I have the following:
$X$ and $Y$ are Hausdorff spaces, $A \subseteq X$ is closed, $f:A\rightarrow Y$ is continuous. $X \cup Y$ is a topological space in which $X$ and $Y$ are both open and closed carrying their original topologies. $\sim$ is the least equivalence relation on $X \cup Y$ such that $x\sim f(x)$ for all $x \in A$.
I am asked to show that $\sim$ is a closed relation.
So far I know that $\sim$ is a closed relation only if the set: $\{(x,y):x\sim y\}$ is closed.
$x\sim y$ has three possible cased:
$y = f(x)$ if $x \in A$. So we have $x\sim ~f(x)$
$y=x$ if $x \notin A$ and $x \in X$. So we have $x\sim x$
$x = y$ if $y \notin A$ and $ y\in Y$. So we have $y\sim ~y$.
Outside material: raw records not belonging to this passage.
-- ==== Sys2Proof/Machine/Decoder.lean ====
section
/-! DEFINITION. The decoder commands (45_decoder.md). -/

namespace Sys2Proof.Machine

/-- DEC_START (R240): the session's bitLength comes from ARG. -/
def execDecStart (s : State) : Out :=
  whenNoError s (whenNoSession s
    (if s.tableValid then
       (if s.arg.toNat > s.params.pbufBits then .next (raise .range s) else .next (s.setDec true 0#32 s.arg))
     else .next (raise .noTable s)))

/-- The bit walk of DEC_SYM (R241) from node p of the decode tree: one bit a round, to a leaf, to a missing edge, or to the end of the meaningful
bits. The first argument bounds the rounds; a walk of 255 rounds always ends inside the bound (R247), so its 0 case is never reached from the
root (log 13). -/
def walk : Nat → List Bool → State → Out
  | 0, _, s => .next (raise .corruptStream s)
  | n + 1, p, s =>
    if s.decPos = s.decLen then .next (raise .truncatedStream s)
    else
      match s.pbuf.bit? s.decPos.toNat with
      | none => .fault (.unspecifiedBit s.decPos.toNat)
      | some b =>
        let s1 := s.setDec s.decActive (s.decPos + 1#32) s.decLen
        match leafAt s1 (p ++ [b]) with
        | some a => .next (s1.setResult (a.setWidth 32))
        | none => if hasNodeBelow s1 (p ++ [b]) then walk n (p ++ [b]) s1 else .next (raise .corruptStream s1)

/-- DEC_SYM (R241, R248): RESULT = 0x100 at the end of the meaningful bits, else the walk from the root. -/
def execDecSym (s : State) : Out :=
  whenNoError s (whenDecoding s
    (if s.decPos = s.decLen then .next (s.setResult 0x00000100#32) else walk maxCodeLen [] s))

/-- DEC_POS (R242). -/
def execDecPos (s : State) : Out := .next (s.setResult s.decPos)

end Sys2Proof.Machine
end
I think this means $\{(x,y): x\sim y\} = (A\times f(A)) \cup \{(x,x) :x \in X-A\}\cup\{(y,y) :x \in Y-f(A)\}$
The first set in the union is closed since $A$ is closed, and the image of a compact set in a Hausdorff space is closed.
I am not sure why the second and third set should be closed.
Thanks!
Edit: I have adjusted my argument based on Tyrone's comment below.
The set {(x,y): x~y} = $B_1 \cup B_2 \cup \Delta X \cup \Delta Y $
Where:
$B_1 =$ {$(a, f(a)) \in X \times X : a\in A $} is closed since A is closed, f is continuous, and in a Hausdorff space the graph of. a continuous function over a closed set is closed.
$B_2 = $ {$(f(a),a) \in Y \times X : a \in A$} is closed for the same reason.
$\Delta X$ is the diagonal of X which is closed in a Hausdorff space
and $\Delta Y$ is the diagonal of Y which is closed in a Hausdorff space.
So {$(x,y) : x~y$} can be written as a finite union of closed sets. Hence is closed. Therefore ~ is a closed relation.
Your argument looks ok, but you should be a bit more careful about where these sets actually live, because you've written $\Delta X$ for the diagonal of $X$, but the relation set $$ R = \{(z, z')\ |\ z \sim z'\}$$ is really a subspace of $(X\sqcup Y)\times (X\sqcup Y)$. Thankfully this product of disjoint unions splits into disjoint components
$$ (X\sqcup Y)\times (X\sqcup Y) \cong (X\times X) \sqcup (X\times Y) \sqcup (Y\times X) \sqcup (Y \times Y)$$ so your piecewise arguments carry forward to the full space. In particular, since $\Delta X$ and $\Delta Y$ are closed in $X\times X$ and $Y\times Y$ respectively, it follows that they are closed in $(X\sqcup Y)\times (X\sqcup Y)$. In fact
$$"\Delta X" \cup "\Delta Y" = \Delta(X \sqcup Y) $$
which is closed because $X\sqcup Y$ is Hausdorff.
We also see that $B_1 :=\{(x, f(x))\in (X\sqcup Y)\times (X\sqcup Y)\ |\ x\in A\}$ is closed in $(X\sqcup Y)\times (X\sqcup Y)$ as well as the space $B_2 :=\{(f(x),x)\}$. You've already mentioned the relevant result: if $A\subset X$ is closed and $f\colon A\to Y$ is continuous for $Y$ Hausdorff, then the graph $\Gamma\subset A\times Y \subset X\times Y$ is closed. Since $X\times Y$ is a component of $(X\sqcup Y)\times (X\sqcup Y)$ the graph is also closed in the space where we need it to be. Then $B_2$ is also closed in $Y\times X$ since it is the image of $B_1$ under the homeomorphism that swaps coordinates, and so we've proven that the $R$ is closed in $(X\sqcup Y)\times (X\sqcup Y)$.